In order to allow one to see how features are related to the data, the system supports browsing operations. Selecting multiple features — highlighted in yellow — using Ctrl+Double left mouse click, and clicking on the button get scripts returns the relevant scripts. The right panel of the front-end displays a number of search and output options. Data can be retrieved at the sentence level and separated according to their grade, varying from A to E. Additionally, Boolean queries can be executed in order to examine occurrences of specific errors only; for example, you can activate the Scripts with errors: option and type ‘R OR W’. This will return sentences containing Replace or Word order errors.


Fig. 3: Sentences, split by grade, containing occurrences of ,_because and IO_AT. The list on the left gives error frequencies for this data set including the frequencies of lemmata and PoS tags inside an error.

Figure 3 shows the display of the system when the feature bigrams ,_because and IO_AT (of as preposition followed by an article) are selected.
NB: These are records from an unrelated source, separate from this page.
-- ==== Sys2Proof/Tests/Slice0.lean ====
section
/-! SUPPORT. Our own tests: words and values from spec/95_test_vectors.md, ill-formed terms, and for every statement with
hypotheses a named witness that meets them. -/

set_option Elab.async false

namespace Sys2Proof.Tests

open Sys2Proof Sys2Proof.Machine Sys2Proof.Spec

/-- A byte sequence from numbers. -/
def bytes (l : List Nat) : List Byte := l.map (BitVec.ofNat 8)

/-- The state after reset with bytes in the buffer. -/
def withBuf (l : List Nat) : State := { State.reset with buf := bytes l }

/-- An S.Bus instance with S.Bus enabled and bytes in the buffer. -/
def withSbus (l : List Nat) : State := { withBuf l with params := ⟨8, true⟩, ctrl := ⟨true, true⟩ }

/-- An instance with `EV_DEPTH = 1` and one event waiting (vector V-S13). -/
def fullQueue (l : List Nat) : State :=
  { withBuf l with params := ⟨1, false⟩, evq := [crsfAccepted 0x07#8 (bytes [0x00, 0x0F])] }

/-- A word of the window after an operation. -/
def wordAfter (i : Instr) (s : State) (k : Nat) : Nat := (readAt (perform i s) k).toNat

/-- The low 32 bits of an event record, its word 0. -/
def word0 (e : Event) : Nat := (eventBits e).toNat % 2 ^ 32

/-- The next state of an outcome, if there is one. -/
def after : Host.Outcome State Fault Refusal → Option State
  | .next t => some t
  | .fault _ => none
  | .refused _ => none

theorem next_of_after {o : Host.Outcome State Fault Refusal} {t : State} (h : after o = some t) : o = .next t := by
  cases o <;> simp_all [after]

/-! ### Well-formedness refuses each ill-formed term -/

def longPayload : List Byte := List.replicate 61 0

def maxPayload : List Byte := List.replicate 60 0

theorem test_wf_refuses_long_gps : (Instr.decGps longPayload).wf = false := by decide +kernel
theorem test_wf_refuses_long_vario : (Instr.decVario longPayload).wf = false := by decide +kernel
theorem test_wf_refuses_long_battery : (Instr.decBattery longPayload).wf = false := by decide +kernel
theorem test_wf_refuses_long_linkstat : (Instr.decLinkstat longPayload).wf = false := by decide +kernel
theorem test_wf_refuses_long_channels : (Instr.decChannels longPayload).wf = false := by decide +kernel
theorem test_wf_refuses_long_attitude : (Instr.decAttitude longPayload).wf = false := by decide +kernel
theorem test_wf_refuses_long_flightmode : (Instr.decFlightmode longPayload).wf = false := by decide +kernel
theorem test_wf_refuses_long_unknown : (Instr.decUnknown 0x3A#8 longPayload).wf = false := by decide +kernel
theorem test_wf_refuses_known_type_as_unknown : (Instr.decUnknown 0x21#8 []).wf = false := by decide +kernel
theorem test_wf_admits_the_longest_payload :
    (Instr.decGps maxPayload).wf = true ∧ (Instr.decUnknown 0xC8#8 maxPayload).wf = true := by decide +kernel

/-! ### Decoding: words written out from the spec's encodings -/

/-- V-D16. -/
theorem test_decode_gps :
    decode (.frame (bytes [0xC8, 0x11, 0x02, 0, 0, 0, 1, 0xFF, 0xFF, 0xFF, 0xFF, 0x00, 0x24, 0x23, 0x28, 0x03, 0xE8,
      0x0C, 0x13])) =
      .ok (.decGps (bytes [0, 0, 0, 1, 0xFF, 0xFF, 0xFF, 0xFF, 0x00, 0x24, 0x23, 0x28, 0x03, 0xE8, 0x0C])) := by
  decide +kernel

/-- V-D20. -/
theorem test_decode_vario :
    decode (.frame (bytes [0xC8, 0x04, 0x07, 0xFF, 0x9C, 0xF0])) = .ok (.decVario (bytes [0xFF, 0x9C])) := by
  decide +kernel

/-- V-D14. -/
theorem test_decode_battery :
    decode (.frame (bytes [0xC8, 0x0A, 0x08, 0x00, 0xA8, 0xFF, 0xF6, 0x01, 0x02, 0x03, 0x4B, 0x59])) =
      .ok (.decBattery (bytes [0x00, 0xA8, 0xFF, 0xF6, 0x01, 0x02, 0x03, 0x4B])) := by decide +kernel

/-- V-D6. -/
theorem test_decode_linkstat :
    decode (.frame (bytes [0xC8, 0x08, 0x14, 0x80, 0x7F, 0xFF, 0x00, 0x00, 0xFF, 0x40])) =
      .ok (.decLinkstat (bytes [0x80, 0x7F, 0xFF, 0x00, 0x00, 0xFF])) := by decide +kernel

/-- V-D2. -/
theorem test_decode_channels :
    decode (.frame (bytes ([0xC8, 0x18, 0x16] ++ List.replicate 22 0xFF ++ [0x0E]))) =
      .ok (.decChannels (List.replicate 22 0xFF#8)) := by decide +kernel

/-- V-D9. -/
theorem test_decode_attitude :
    decode (.frame (bytes [0xC8, 0x08, 0x1E, 0x80, 0x00, 0x00, 0x00, 0xFF, 0xFF, 0x9C])) =
      .ok (.decAttitude (bytes [0x80, 0x00, 0x00, 0x00, 0xFF, 0xFF])) := by decide +kernel

/-- V-D10. -/
theorem test_decode_flightmode :
    decode (.frame (bytes [0xC8, 0x07, 0x21, 0x41, 0x43, 0x52, 0x4F, 0x00, 0xC6])) =
      .ok (.decFlightmode (bytes [0x41, 0x43, 0x52, 0x4F, 0x00])) := by decide +kernel

/-- V-D23. -/
theorem test_decode_unknown :
    decode (.frame (bytes [0xC8, 0x02, 0x00, 0x16])) = .ok (.decUnknown 0x00#8 []) := by decide +kernel

/-- V-D25: an inner sync byte is the type byte of the frame. -/
theorem test_decode_sync_as_type :
    decode (.frame (bytes [0xC8, 0x04, 0xC8, 0x01, 0x02, 0xFF])) = .ok (.decUnknown 0xC8#8 (bytes [0x01, 0x02])) := by
  decide +kernel

/-- The classes of 30_encoding R111. -/
theorem test_decode_classes :
    decode (.step .notSync) = .ok .drop ∧ decode (.step .badLen) = .ok .lenReject ∧
      decode (.step .crcBad) = .ok .crcReject ∧ decode (.step .crcOk) = .ok .emit ∧
      decode (.step .sbusOk) = .ok .sbusAccept ∧ decode (.step .sbusBad) = .ok .sbusReject ∧
      decode (.step .waitSync) = .error .quiescent ∧ decode (.step .waitLen) = .error .quiescent ∧
      decode (.step .waitBody) = .error .quiescent := by decide +kernel

/-- The transactions of 30_encoding R107. -/
theorem test_decode_transactions :
    decode (.transaction (.push 0x5A#8)) = .ok (.push 0x5A#8) ∧
      decode (.transaction (.read 100#7)) = .ok (.read 100#7) ∧
      decode (.transaction (.write 0#7 2#32)) = .ok (.write 0#7 2#32) ∧
      decode (.transaction .pop) = .ok .pop ∧ decode (.transaction .reset) = .ok .reset := by decide +kernel

theorem test_decode_primitives :
    decode (.primitive (.crc8Step 1#8 2#8)) = .ok (.crc8Step 1#8 2#8) ∧
      decode (.primitive (.crc8 [3#8])) = .ok (.crc8 [3#8]) ∧
      decode (.primitive (.unpack [4#8])) = .ok (.unpack [4#8]) ∧
      decode (.primitive (.usMap 5#11)) = .ok (.usMap 5#11) := by decide +kernel

theorem test_decode_refuses_by_name :
    decode (.frame (bytes [0x0F, 0x02, 0x00, 0x16])) = .error .notSync ∧
      decode (.frame (bytes [0xC8, 0x01, 0x00])) = .error .badLength ∧
      decode (.frame (bytes [0xC8, 0x02, 0x00, 0x17])) = .error .crcMismatch ∧
      decode (.frame (bytes [0xC8, 0x02, 0x00])) = .error .incomplete := by decide +kernel

/-- V-D19 from the encoder's side. -/
theorem test_encode_vario :
    encode (.decVario (bytes [0x00, 0x0F])) = .frame (bytes [0xC8, 0x04, 0x07, 0x00, 0x0F, 0x9F]) := by decide +kernel

/-- The word of the row DEC_VARIO, and what the next step does with it. -/
theorem test_table_word :
    decodeTableWord 8 0x07 = some (.decVario (List.replicate 60 0)) ∧
      (match step (State.reset.withFetchWord 8 0x07) with
        | .next t => t.results.seq.vario
        | _ => 0) = 1#32 := by decide +kernel

/-! ### The decoders, by the vectors of part 2.4 -/

/-- V-D17: the most negative altitude. -/
theorem test_gps_extremes :
    ([92, 93, 94, 95, 96, 97].map (wordAfter (.decGps (bytes [0x80, 0, 0, 0, 0x7F, 0xFF, 0xFF, 0xFF, 0xFF, 0xFF, 0xFF, 0xFF,
      0x80, 0x00, 0xFF])) State.reset)) =
      [0x80000000, 0x7FFFFFFF, 0xFFFFFFFF, 0xFFFFFFFF, 0xFFFF7C18, 0xFF] := by decide +kernel

/-- V-D18: 14 bytes are too short, and `GPS_ALT` is not -1000. -/
theorem test_gps_too_short :
    ([5, 6, 13, 96].map (wordAfter (.decGps (List.replicate 14 0)) State.reset)) = [1, 0, 0, 0] := by decide +kernel

/-- V-D21: longer payloads are accepted. -/
theorem test_vario_long :
    ([100, 6, 14].map (wordAfter (.decVario (bytes [0x01, 0x00, 0xAA, 0xBB])) State.reset)) = [0x100, 0x20, 1] := by
  decide +kernel

/-- V-D22. -/
theorem test_vario_too_short :
    ([100, 5, 6].map (wordAfter (.decVario (bytes [0x12])) State.reset)) = [0, 1, 0] := by decide +kernel

/-- V-D14. -/
theorem test_battery :
    ([88, 89, 90, 91, 6].map (wordAfter (.decBattery (bytes [0x00, 0xA8, 0xFF, 0xF6, 0x01, 0x02, 0x03, 0x4B])) State.reset)) =
      [0xA8, 0xFFFFFFF6, 0x010103, 0x4B, 0x08] := by decide +kernel

/-- V-D15b: the shift by 7. -/
theorem test_battery_mah :
    wordAfter (.decBattery (bytes [0, 0, 0, 0, 0xFF, 0xFF, 0xFF, 0])) State.reset 90 = 0xFF7FFF := by decide +kernel

/-- V-D5. -/
theorem test_linkstat :
    ([64, 65, 66, 67, 6, 9].map (wordAfter (.decLinkstat (bytes [0xB5, 0xB0, 0x64, 0x0A, 0x00, 0x02, 0x03, 0x40, 0x64, 0x05]))
      State.reset)) = [0xFFFFFFB5, 0xFFFFFFB0, 0x64, 0x02, 0x01, 1] := by decide +kernel

/-- V-D3: three of the channels of program P1. -/
theorem test_channels :
    ([19, 26, 31, 6, 8].map (wordAfter (.decChannels (bytes [0x00, 0x08, 0x80, 0x00, 0x06, 0xC0, 0x0A, 0xF0, 0xFD, 0x0F, 0x80,
      0x01, 0x14, 0xE0, 0xC4, 0xFB, 0xEF, 0xFF, 0xFF, 0x57, 0x55, 0x55])) State.reset)) =
      [0x03DD0003, 0x07650713, 0x053102AA, 0, 1] := by decide +kernel

/-- V-D4. -/
theorem test_channels_too_short :
    ([16, 8, 5].map (wordAfter (.decChannels (List.replicate 21 0)) State.reset)) = [0x05DC0400, 0, 1] := by decide +kernel

/-- V-D8. -/
theorem test_attitude :
    ([68, 69, 70, 6].map (wordAfter (.decAttitude (bytes [0x03, 0xE8, 0xFC, 0x18, 0x7F, 0xFF])) State.reset)) =
      [0x3E8, 0xFFFFFC18, 0x7FFF, 0x02] := by decide +kernel

/-- V-D11: trimmed at both ends, and the byte after the NUL ignored. -/
theorem test_flightmode_trim :
    ([72, 73, 74].map (wordAfter (.decFlightmode (bytes [0x20, 0x20, 0x41, 0x4E, 0x47, 0x4C, 0x09, 0x00, 0x58]))
      State.reset)) = [4, 0x4C474E41, 0] := by decide +kernel

/-- V-D12: no NUL. -/
theorem test_flightmode_no_nul :
    ([72, 73, 74, 6].map (wordAfter (.decFlightmode (bytes [0x48, 0x4F, 0x52, 0x49, 0x5A, 0x4F, 0x4E])) State.reset)) =
      [7, 0x49524F48, 0x004E4F5A, 0x04] := by decide +kernel

/-- V-D24. -/
theorem test_unknown : perform (.decUnknown 0x3A#8 (bytes [0x01])) State.reset = State.reset := by decide +kernel

/-! ### The engine's steps, by the vectors of part 2.5 -/

theorem test_drop :
    (perform .drop (withBuf [0x0F, 0xC8, 0x02])).buf = bytes [0xC8, 0x02] ∧
      wordAfter .drop (withBuf [0x0F, 0xC8, 0x02]) 4 = 1 := by decide +kernel

/-- V-S10: a length byte that is a sync byte. -/
theorem test_len_reject :
    (perform .lenReject (withBuf [0xC8, 0xC8, 0x02, 0x00, 0x16])).buf = bytes [0xC8, 0x02, 0x00, 0x16] ∧
      (perform .lenReject (withBuf [0xC8, 0xC8, 0x02, 0x00, 0x16])).evq.map word0 = [0x5] := by decide +kernel

/-- V-S5. -/
theorem test_crc_reject :
    (perform .crcReject (withBuf [0xC8, 0x02, 0x00, 0x17])).buf = bytes [0x02, 0x00, 0x17] ∧
      (perform .crcReject (withBuf [0xC8, 0x02, 0x00, 0x17])).evq.map word0 = [0x9] := by decide +kernel

/-- V-S12: the swallowed frame. -/
theorem test_emit :
    (perform .emit (withBuf [0xC8, 0x08, 0xC8, 0x04, 0x07, 0x00, 0x0F, 0x9F, 0x55, 0x99, 0x01])).buf = bytes [0x01] ∧
      (perform .emit (withBuf [0xC8, 0x08, 0xC8, 0x04, 0x07, 0x00, 0x0F, 0x9F, 0x55, 0x99])).evq.map word0 = [0x0006C800] := by
  decide +kernel

/-- V-S13: the held frame, and the hold lifted by one POP. -/
theorem test_emit_held :
    perform .emit (fullQueue [0xC8, 0x03, 0x3A, 0x01, 0xCE]) = fullQueue [0xC8, 0x03, 0x3A, 0x01, 0xCE] ∧
      (readAt (fullQueue [0xC8, 0x03, 0x3A, 0x01, 0xCE]) 1).toNat = 0x03010523 ∧
      wordAfter .emit (perform .pop (fullQueue [0xC8, 0x03, 0x3A, 0x01, 0xCE])) 1 = 0x00010028 := by decide +kernel

/-- 42_synchronizer R141: without S.Bus both steps change nothing. -/
theorem test_sbus_absent :
    perform .sbusAccept (withBuf (List.replicate 25 0x0F)) = withBuf (List.replicate 25 0x0F) ∧
      perform .sbusReject (withBuf (List.replicate 25 0x0F)) = withBuf (List.replicate 25 0x0F) := by decide +kernel

/-- 42_synchronizer R140: an S.Bus candidate waits for its 25th byte. -/
theorem test_sbus_waits : classOf (withSbus (List.replicate 24 0x0F)) = .waitBody := by decide +kernel

/-! ### The primitives, by the vectors of parts 2.1 to 2.3 -/

/-- V-C4 and V-C5. -/
theorem test_crc8_step :
    (perform (.crc8Step 0x00#8 0xFF#8) State.reset).log = [.checksum 0xF9#8] ∧ crc8Step 0x00#8 0x31#8 = 0x23#8 := by
  decide +kernel

/-- V-C7 and V-C10. -/
theorem test_crc8 :
    (perform (.crc8 (bytes [0x31, 0x32, 0x33, 0x34, 0x35, 0x36, 0x37, 0x38, 0x39])) State.reset).log = [.checksum 0xBC#8] ∧
      crc8 (bytes [0x02, 0x16]) = 0xC5#8 := by decide +kernel

/-- V-U13: lane 15 alone. -/
theorem test_unpack :
    (perform (.unpack (bytes (List.replicate 20 0 ++ [0xE0, 0xFF]))) State.reset).log =
      [.lanes (#v[0, 0, 0, 0, 0, 0, 0, 0, 0, 0, 0, 0, 0, 0, 0, 2047#11])] := by decide +kernel

/-- V-U6. -/
theorem test_unpack_short :
    (perform (.unpack (List.replicate 21 0)) State.reset).log = [.error .insufficientData] := by decide +kernel

/-- V-U14. -/
theorem test_pack :
    pack (Vector.ofFn fun k => if k.val % 2 = 0 then 2047#11 else 0#11) =
      bytes [0xFF, 0x07, 0xC0, 0xFF, 0x01, 0xF0, 0x7F, 0x00, 0xFC, 0x1F, 0x00, 0xFF, 0x07, 0xC0, 0xFF, 0x01, 0xF0, 0x7F, 0x00,
        0xFC, 0x1F, 0x00] := by decide +kernel

/-- V-M2 to V-M4. -/
theorem test_us_map :
    ([172, 682, 992, 1023, 1024, 1025, 1026, 1811, 2047].map fun v => usMap (BitVec.ofNat 11 v)) =
      [1074, 1329, 1484, 1499, 1500, 1500, 1501, 1893, 2012] := by decide +kernel

/-! ### The transactions, by the vectors of part 2.6 -/

/-- V-H8. -/
theorem test_push : wordAfter (.push 0xC8#8) State.reset 1 = 0x00000109 := by decide +kernel

/-- A byte is not taken while a step is enabled (42_synchronizer R161). -/
theorem test_push_not_ready : perform (.push 0x00#8) (withBuf [0x00]) = withBuf [0x00] := by decide +kernel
The text area in the centre displays sentences containing these features while various colours have been used for the error-coded and original text, as well as for the error tags in order to help readability. A search box at the top allows ease of navigation, highlighting keywords in red, while a small text area underneath displays the current search query, the size of the database and the number of matching scripts. The Errors by decreasing frequency pane on the left shows a list of the errors found in the retrieved data, ordered by decreasing frequency. Three different tabs (lemma, POS and lemma_POS) provide information about counts of lemmata and PoS tags inside an error tag. You can select specific errors for investigation by filling in the search box above; for example, typing ‘RV, RP’ (comma separated) will update the list to display only these two errors, while typing ‘*’ will re-display the full list.

Research on Second Language Acquisition (SLA) highlights the possible effect of a native language (L1) on the learning process. Using the Graph → Select Learner option on the top left corner of Figure 1, you can select the language of interest while the system displays a new window with an identical front-end and functionality. Feature–error statistics are now displayed per L1, while selecting multiple features and clicking on the button get scripts returns scripts written by learners speaking the chosen L1. Although you can already access L1-specific scripts by completing the Language field of the right panel in Figure 1, you cannot use this option to perform a sentence-level search which includes meta-data. The Language field, however, is kept since it allows, by means of Boolean queries, simultaneous retrieval of scripts with different L1s, which can be useful for investigating languages belonging to the same family; for example, you can type ‘fr OR es’ (ISO 639-1 language codes) for retrieving scripts written by either French-speaking or Spanish-speaking learners of English.

References

Briscoe, E.J., B. Medlock & O. Andersen (2010). ‘Automated Assessment of ESOL Free Text Examinations’.
Briscoe, E.J., J. Carroll & R. Watson (2006). ‘The Second Release of the RASP System’. ACL-Coling’06 Interactive Presentation Session, 77–80.
Yannakoudakis, H., E.J. Briscoe & B. Medlock (2011). ‘A new dataset and method for automatically grading ESOL texts’. Proceedings of the 49th Annual Meeting of the Association for Computational Linguistics: Human Language Technologies, Association for Computational Linguistics, 180–189.